Lang ist es her seit mein letzter Artikel für euch online gegangen ist.
Ich hatte leider viel um die Ohren, bin viel herum gefahren und habe natürlich viel geübt. Wie sollte es auch anders sein… ;-) 
In den letzten Wochen bin ich allerdings mit dem Wort „Übertief“ allzu oft in Berührung gekommen; sei es durch Kommilitonen oder -zugegebenermaßen- durch mein eigenes unzufriedenes Post-Übe-Ich, dass manchmal dank seines verbissenen Perfektionismus die Trompete am liebsten an die Wand werfen möchte. Aber, wer kennt das nicht? 



Egal welchen Musiker man darauf anspricht, jeder kennt das Gefühl, dass „es heute irgendwie nicht so gut klappt“ oder man sogar das Gefühl hat sich Übetechnisch in einer Sackgasse zu befinden. Beim auf-Suchseiten-Begriffe-eintippen* finde ich auf der Suche nach „Schaffenskrise Musiker“, „Übetief Musiker“, „Motivationstief Üben“ und vielen weiteren verwandten Begriffen alle möglichen Gebrechen von Ansatzkrisen über Technikumstellungen, plötzlichen Leistungsschwankungen sogar bis hin zur absoluten Frustration und sogar Zwangspausen. Also jedem in seiner Schaffenskrise sei nach Studium der Suchergebnisse gesagt: Es geht immer einen Hauch extremer als man denken würde… 

Aber wie kommt es überhaupt soweit, dass ein Musiker sich in einer Schaffenskrise befindet?

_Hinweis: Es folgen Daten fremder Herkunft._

-- ==== Sys2Proof/Machine/Instant.lean ====
section
/-! DEFINITION. The common instant (R171, R173, R178): the flip of the regions, the pair, publications (R180), interrupts,
and what other blocks do with it. -/

namespace Sys2Proof.Machine

/-- A position of TC0 in the cycle of common instants, in 2^-32 ns (R171). -/
def State.instPos (s : State) : Nat :=
  let cyc := s.fld F.mgInst_CYC * 2 ^ 32
  (s.total 0 + cyc - s.fld F.mgPh_PH * 2 ^ 32 % cyc) % cyc

/-- Time passes to the next common instant, which may be the present tick. After a step of TC0 an instant time that the step
has passed is over, be it by less than a tick (R173).
(DEDUCED, log entry 40) -/
def toInstant (s : State) : State :=
  let here := if Tab.get 0 s.steppedAt 0 = s.tick + 1 then s.instPos = 0 else s.instPos < s.incOf 0
  if here ∧ s.seenInst ≠ some s.tick then s
  else passUntil 0 (s.total 0 + s.fld F.mgInst_CYC * 2 ^ 32 - s.instPos) s

/-- The number of the instant at or before now (R171).
(DEDUCED, log entry 40) -/
def State.instNow (s : State) : Nat :=
  ofSigned 32 (Int.fdiv ((s.nsNow 0 : Int) - s.fld F.mgPh_PH) (s.fld F.mgInst_CYC))

/-- Send the fragments of a region's publication from number `i` on; a refused one ends it, counted in PSKIP (R180).
(DEDUCED, log entry 39) -/
def publishFrom (k : Nat) : Nat → Nat → State → State
  | 0, _, s => s
  | n + 1, i, s =>
    let r := fragment k i s
    let s := r.2
    let pcp := s.fld F.mgCfg2_PCP k
    let bytes := macBytes (s.fld F.mgCfg3_DA k) ++ macBytes (s.pubSource k) ++ two 0x8100
      ++ two (pcp * 8192 + s.fld F.mgCfg2_VID k) ++ two s.etype ++ carryWords (withCrc r.1)
    let q := submitFrame { descFrame (.pub k) (s.rgOwner k) 0 0 bytes [] with cls := s.classOf 16 pcp } 0 0 0 false s
    if q.1 = 2 ∨ q.1 = 5 then q.2.bump F.mgCnt_PSKIP else publishFrom k n (i + 1) q.2

/-- A region's publication after an instant (R180).
(DEDUCED, log entry 39) -/
def publish (s : State) (k : Nat) : State :=
  let p := s.fld F.mgCfg2_PUB k
  if s.rgSize k ≠ 0 ∧ (p = 1 ∨ p = 3) then publishFrom k ((s.rgSize k + 239) / 240) 0 s else s

/-- What the part does at an instant (R173, R178, R43, R246). -/
def instantWork (s : State) : State :=
  let n := s.instNow
  let s := if s.jumpDue then { s.put F.mgInstat_JUMP 1 with jumpDue := false } else s
  let s := if s.cfld F.commit_PEND .mg = 1 then activateMg s else s
  let s := { (s.put F.mgInstat_RUN 1).put F.mgInstat_N n with lastInst := some s.tick }
  let s := (List.range 64).foldl (fun s k => flipRegion n k s) s
  let s := (List.range 64).foldl publish (twinInstant n s)
  let s := regionIrqs s
  let s := if s.on F.tmCapctl_AUTO then captureTime s else s
  if s.boot.gcInst then commitAllDirty s else s

/-- COMMON_INSTANT: one that would fall less than CYC ÷ 2 after the last is skipped (R173).
(DEDUCED, log entry 40) -/
def commonInstant (s : State) : State :=
  if !s.clocksOn || !s.applied || s.fld F.mgInst_CYC = 0 then s
  else
    let s := toInstant s
    let s := { s with seenInst := some s.tick }
    match s.lastInst with
    | some t => if (s.tick - t) * 8 < s.fld F.mgInst_CYC then s.bump F.mgCnt_SKIP else instantWork s
    | none => instantWork s

/-! ### Commands -/

/-- COMMON_INSTANT. -/
def execCommonInstant (s : State) : Host.Outcome State Fault Refusal := done s (commonInstant s)

/-- REGION_DONE: MG.RGN[k].CTL written with DONE. -/
def execRegionDone (w : Who) (k : Fin 64) (s : State) : Host.Outcome State Fault Refusal :=
  let r := regionDone w k s
  done s (blockAccess w { disp := if r.1 then 0 else 9, det := 1, st := r.2 } s)

/-- SUBSCRIPTION_RECEIVE. -/
def execSubscriptionReceive (fr : EthFrame) (s : State) : Host.Outcome State Fault Refusal :=
  done s (if s.clocksOn && s.applied && fr.fcsOk then subscribe fr.bytes s else s)

end Sys2Proof.Machine
end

Sind wir, wenn wir darin landen, selbst Schuld oder ist es unumgänglich auch mal ein Tief beim Üben zu haben?

Die Wahrheit ist: Nein, wir sind nicht selbst Schuld und ja, es ist normal und sogar verständlich, dass das jedem Musiker passieren kann. Hier die Gründe: 


1.) Ein bißchen Besessenheit ist immer im Spiel

Ja, wir lieben unser Instrument. Berufsmusiker verbringen täglich 4-6 Stunden mit ihrem Instrument (manche mehr und manche… weniger) und sind stets darum bemüht, Fortschritte zu machen und an ihrer Musikalität zu feilen. Darüber hinaus hören sie sich Aufnahmen ihrer Stücke an, gehen in klassische Konzerte, denken über klassische Musik nach… Die Musik ist in unserem Leben immer präsent und wären wir nicht besessen von Musik, hätten wir schon längst aufgegeben. Und gerade das, macht uns für Schaffenskrisen so anfällig:
Eine Tätigkeit, die ich jeden Tag mehrere Stunden ausübe, müsste dann doch auch eine Tätigkeit sein, die ich irgendwann perfekt können müssen sollte*!? So unser Gedanke. 
Leider lernt das Ohr mit und irgendwann hören wir eben auch den noch so kleinsten Fehler und lernen förmlich „auf immer höherem Niveau zu jammern“. Und so kommt es, dass ein Musiker immer und immer besser werden will und ab und zu aus den Augen verliert, dass er doch kontinuierlich Fortschritte macht. 

2.) Druck.

Egal, ob früher bei Wettbewerben wie „Jugend musiziert" oder in Klassenstunden des Instrumentallehrers: Irgendwann sehen wir ein, dass es immer jemanden gibt, der besser ist als wir.
Zudem wird der junge Musiker von heute geradezu überschüttet mit hoffnungsfrohen Zukunftsprognosen in Zeit oder Spiegel*, hört mehrmals am Tag wie viel Konkurrenz außerhalb der behüteten Hochschulwelt auf einen warten und wird täglich mit seinem technischen Unzulänglichkeiten und Kritik konfrontiert. Manchmal fällt es einem zugegebenermaßen schwer, dort noch Luft zu bekommen, aber zur Aufmunterung: 
Die meisten Menschen im engeren Musikerkreis (der Lehrer, die Klasse,…) meinen es gut mit einem und wollen durch Kritik oder durch Betonung der massig lauernden Konkurrenz nur helfen. Also durchatmen erlaubt. 

Mozart in the jungle** 
Ich habe übrigens hier zu eine amerikanische Serie über ein junges New Yorker Orchester gefunden. Das Drehbuch wurde nach Memoiren der Oboistin Blair Tindall geschrieben; Regie führt Paul Weitz (American Pie). Hier der Trailer dazu: 


3.) Überlastung

Die meisten Übetiefs kommen übrigens unmittelbar nach einer sehr intensiven Übephase, in der wenig auf Pausen oder physische Gesundheit geachtet wird. Man übt zu verbissen und laugt sich damit aus. Die Folge: Man wird immer unfitter, bis man schließlich in einer Sackgasse landet. 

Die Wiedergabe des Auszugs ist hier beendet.